I’m torn though. Should I give him the benefit of the doubt, I would ask him to apply his skills as an analyst and speaker to a broader range of energy production/use and put reward/risk into prospective. You gently made that point at minute 58 or so.
He tipped his hand early. I don’t know, it was two or three minutes in. He made a comment that transformers were susceptible to the solar storms at a particular nuclear plant. Are transformers at nuclear plants special? Are the physics and engineering he is quite an authority about special at nuclear power plants?
Does water soak into his grits faster than in the rest of the entire grit-eating world?
Longer answer to your question. Yes, and it is your prerogitive. It is your show, free and worth every penny and then some (thanks expressed in the best way I know how). Pick and choose. I bet your Mommycast episode was the best bang for your buck. Maybe that MTV guy is a close second.
Seek those types out, not this guy who was making the point, something like, “nuclear is so dangerous that no matter how safe it has been made, we must make it safer, no matter how much that costs, until nuclear power is hobbled!”
In regard to Rod’s question during the show about why transformers are protected against lightning but not Geomagnetically Induced Current (GIC) from solar storms, lightning arrestors are designed for high voltage, short rise time surges, but not long-duration quasi-DC currents. GIC can be up to 100 amps and last for hours or even days, unlike lightning. The voltage from GIC is much lower than from GIC. For more information, see these links:
Thank you for the show. I enjoyed it very much.
You should try to invite more outright opponent. I believe the fact it is your show will make a huge difference.
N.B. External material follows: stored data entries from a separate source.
-- ==== Sys2Proof/Machine/State.lean ====
section
/-!
DEFINITION. The state of the KRN-7640 as plain data, with its state after reset. Every field names its width, the file and
rule of the spec that give it, and its reset value; "log n" is a row of the assumption log. Sparse tables read their stated
default where they list nothing. Fields marked MODEL are the model's own bookkeeping, not the spec's.
-/

namespace Sys2Proof.Machine

open Sys2Proof

/-- Why the machine stops. -/
inductive Fault where
  /-- An instruction was executed although its group has no run in progress, or a run header although no fetched run awaits its
  issue: raised by the issue of every instruction and header; the machine itself never reaches it, since a step executes an
  instruction only for a group whose run has come to it. Safe. -/
  | noRun
  deriving DecidableEq, Repr

/-- Why an instruction has no meaning. -/
inductive Refusal where
  /-- The instruction has no meaning in the model yet; raised by the dispatch alone. Safe. -/
  | notModelled (mnemonic : String)
  deriving DecidableEq, Repr

/-- A step due inside the part: the row of the opcode table of the same name, with its arguments (MODEL; log 3). `req` stands for
RDS, RDO, UPG, RDU, WRU and ATM by its kind; `eret` is the return of handler lanes that stand at ERET; `winWrite` a store into the window, of a group's access or, with 0, of another agent. -/
inductive Msg where
  | instrComplete (g op : Nat)
  | deferredFault (g : Nat)
  | blockEnd (b : Nat)
  | walkStart (c : Nat)
  | walkComplete (c asid region : Nat)
  | wcFlush (c : Nat)
  | invalidationComplete (id : Nat)
  | req (r : Req)
  | wb (c frame : Nat) (mask : BitVec 32) (keep : Bool)
  | ack (c frame : Nat) (t : RclFor)
  | inv (c frame : Nat) (mask : BitVec 32) (t : RclFor)
  | rcl (c frame : Nat) (mask : BitVec 32) (keep : Bool) (t : RclFor)
  | data (r : Req) (gr : Grant) (race ue : BitVec 32)
  | flt (r : Req) (cause sub : Nat)
  | l2Watchdog (frame agent age : Nat)
  | bisnpResponse (line : Nat) (t : RclFor)
  | cxlCacheResponse (line : Nat)
  | dramFill (line : Nat)
  | freezeAck (h : Nat)
  | freezeSliceReport (h slice : Nat)
  | collect (h c : Nat)
  | thawAck (h : Nat)
  | gscInputDequeue (core : Nat)
  | gscWindowTimeout (core win : Nat)
  | gscReply (core win frame : Nat) (race : BitVec 32)
  | joinComplete (g op : Nat)
  | leaveComplete (g op : Nat)
  | bceStart (core : Nat)
  | bcePart (core id : Nat)
  | bceComplete (core id : Nat)
  | bceFault (core id cause sub addr : Nat)
  | atloadComplete (core k : Nat)
  | tschAccept (core : Nat)
  | tschStart (core id : Nat)
  | matrixChunk (core id : Nat)
  | enginePark (core id : Nat)
  | drainComplete (core id : Nat)
  | taskComplete (core id : Nat)
  | batonTimeout (c q : Nat)
  | batonResume (c q : Nat)
  | leafAccept (c q : Nat)
  | cqeNodeRead (c id : Nat)
  | cqePark (c id : Nat)
  | relayTimeout (core id : Nat)
  | relayGroupPlace (core id : Nat)
  | spawnPlace (core : Nat)
  | barrierArrival (g : Nat) (bar : BarRef)
  | phasePass (g : Nat) (bar : BarRef)
  | semvAdd (b k : Nat)
  | stageQueuePush (l k : Nat)
  | deadlineExpiry (l : Nat)
  | groupWatchdog (g : Nat)
  | groupSave (g : Nat)
  | groupRestore (g : Nat)
  | tailLineReread (q : Nat)
  | launchRecordRead (q : Nat)
  | blockPlace (l : Nat)
  | launchComplete (l : Nat)
  | recordDone (id : Nat)
  | resvTakeEffect (c : Nat)
  | winWrite (ofs : Nat) (v : DWord) (half g op : Nat)
  | txSendDescriptor (t : Nat)
  | traceWrite
  | rxDone (p id : Nat)
  | hcmdGo (seq : BitVec 8)
  | hcmdComplete (seq result : BitVec 8)
  | eret (g : Nat)
  deriving DecidableEq, Repr

/-- The port at which an engine's access enters, with the translation buffer it uses (02 R37): a copy engine's, that of one matrix
engine's load pipe, the cluster's, or none, for physical addresses (R38). -/
inductive Port where
  | bce (core : Nat)
  | me (core unit : Nat)
  | cluster (c : Nat)
  | phys
  deriving DecidableEq, Repr

/-- Part of an engine's access, within one frame: address, length, for a write its bytes with their uncorrectable-error tags, and for a
locked write, whose bytes come later, the bytes of the frame that it writes. -/
structure EngSeg where
  va : Nat
  len : Nat
  bytes : List Byte
  tags : List Bool
  mask : BitVec 512
  deriving DecidableEq, Repr

/-- What an engine's read of a part answered: bytes, uncorrectable-error tags and race tags, byte by byte. -/
structure EngGot where
  bytes : List Byte
  ue : List Bool
  race : List Bool
  deriving DecidableEq, Repr

/-- An engine's access to global memory (03 R43, R47): its port, agent number and ASID, the parts not yet sent, the requests not yet
answered as (part, address, physical address, length), what its reads answered by address, its fault, the command's issuer and
launch-site tag, and the step that goes on when it has finished. `lock` holds its transactions open until every one is (12 R289). -/
structure EngAcc where
  port : Port
  agent : Nat
  asid : Nat
  write : Bool
  lock : Bool
  segs : List EngSeg
  out : List (Nat × EngSeg × Nat)
  next : Nat
  got : Sp EngGot
  err : Option (Nat × Nat × Nat)
  g : Nat
  pc : DWord
  seq : BitVec 32
  core : Nat
  cont : Msg
  deriving DecidableEq, Repr

/-- One completion flag: SET and PEND (06 R135). -/
structure FlagSt where
  set : Bool
  pend : Nat
  deriving DecidableEq, Repr

/-- The state of a future slot (13 R305). -/
inductive FutState where
  | empty | pending | done | failed
  deriving DecidableEq, Repr

/-- One future slot of a handle: state, V, the command that resolves it, the launch-site tag, and the baton ring entry it
holds (13 R305, R306; 12 R299). -/
structure Fut where
  st : FutState
  v : DWord
  cmd : Nat
  tagPc : DWord
  tagSeq : BitVec 32
  cause : Nat
  sub : Nat
  addr : Nat
  ring : Option (Nat × Nat × Nat)
  deriving DecidableEq, Repr

/-- One join barrier: member mask and arrival mask (15 R357). -/
structure JoinBar where
  m : Lanes
  a : Lanes
  deriving DecidableEq, Repr

/-- A wait state of a frontier entry (15 R349, R352, R410). -/
inductive Wait where
  /-- Waits at join barrier k (R357). -/
  | join (k : Nat)
  /-- Waits for phase q of a barrier (R361) since a time; `late` when the phase was complete by then. -/
  | phase (bar : BarRef) (q : BitVec 32) (since : Nat) (late : Bool)
  /-- Waits for a token of semaphore k (R364) since a time. -/
  | sem (k : Nat) (since : Nat)
  /-- Stands at the HALT blocking point (17 R425, 18 R427). -/
  | halt
  /-- Yielded to a pending pre-emption (15 R374). -/
  | yielded
  /-- A handler lane that stands at ERET (17 R420). -/
  | eret
  deriving DecidableEq, Repr

/-- One frontier entry (15 R349): PC, the header of the run it resumes (17 R420; the PC itself at a header), lanes, PRIO, pass
count, wait states. `issued` orders entries by least recent issue (R350). -/
structure Entry where
  pc : DWord
  hdr : DWord
  mask : Lanes
  prio : Nat
  pass : Nat
  waits : List Wait
  issued : Nat
  deriving DecidableEq, Repr

/-- A lane that found no free entry: its number, PC, header of the run it resumes, wait states (15 R349), and the issues of its group
when it was held (R350). -/
structure Held where
  lane : Nat
  pc : DWord
  hdr : DWord
  waits : List Wait
  since : Nat
  deriving DecidableEq, Repr

/-- A run in progress: the snapshot of its words taken before issue (06 R131), how far it has issued, whether it was resumed strictly inside
(17 R420), its issue slot of the core's four (16 R389), its number in the order in which runs were won (05 R103; MODEL), and what takes effect
at its end (15 R355, R357, R361, R364, R374; 11 R266). -/
structure Run where
  pc : DWord
  h : HForm
  words : List Word
  follow : Option Word
  issued : Bool
  mid : Bool
  slot : Nat
  won : Nat
  ofs : Nat
  left : Nat
  lanes : Lanes
  next : Sp DWord
  waits : List (Wait × Lanes)
  retire : Lanes
  yield : Bool
  deriving DecidableEq, Repr

/-- What a run that a trap or a stop cut short still does at its end: wait states, lanes that retire, YIELD. -/
structure Owed where
  hdr : DWord
  waits : List (Wait × Lanes)
  retire : Lanes
  yield : Bool
  deriving DecidableEq, Repr

/-- One lane's cause in a cause vector (17 R397, R398), with its fault address. -/
structure LaneCause where
  lane : Nat
  cause : Nat
  sub : Nat
  addr : Nat
  deriving DecidableEq, Repr

/-- A register write that an instruction makes when it completes. -/
structure RegWrite where
  isS : Bool
  n : Nat
  lane : Nat
  val : DWord
  poison : Bool
  deriving DecidableEq, Repr

/-- A buffered translation (02 R30, R33). -/
structure Tlb where
  asid : Nat
  g : Bool
  va : Nat
  log : Nat
  pa : Nat
  r : Bool
  w : Bool
  x : Bool
  fzok : Bool
  mt : Nat
  d : Bool
  deriving DecidableEq, Repr

/-- No translation. -/
def Tlb.none : Tlb :=
  { asid := 0, g := false, va := 0, log := 0, pa := 0, r := false, w := false, x := false, fzok := false, mt := 0, d := false }

/-- The part of one lane's access that lies in one sector: lane, offset in the access, physical address, length, memory
type (07 R166, 04 R78) and the translation it used. -/
structure Piece where
  lane : Nat
  ofs : Nat
  pa : Nat
  len : Nat
  mt : Nat
  t : Tlb
  deriving DecidableEq, Repr

/-- What a pending access of a group's trap frame does (17 R405, R406, R420): it writes the frame of a trap with this cause and subcode, or
reads it back for ERET. -/
inductive FrameUse where
  | save (cause sub : Nat)
  | restore
  deriving DecidableEq, Repr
Not only in a way you are free to pick a choose as Reese suggests, but also because you would not be limited by broadcasting or publishing constrains such as length of time you are allowed to speak or number of worlds etc. We, your listeners, would have an opportunity to see your opponents points to be challenged in the proper engineering way.
Just one very minor point. Sometimes there is quite a lot of background nose from your microphone. I appreciate you are not in a proper studio, but for example going on mute when you don’t speak may help.
With respect to the issue of reactors operating without a grid connection, many operating reactors have reactor pwoer cutback systems that allow for losing the turbine without a reactor trip (Palo Verde and Diablo Canyon are examples). More advanced versions (e.g., Shin Kori in Korea) allows the plant to drop to house loads on loss of offsite power.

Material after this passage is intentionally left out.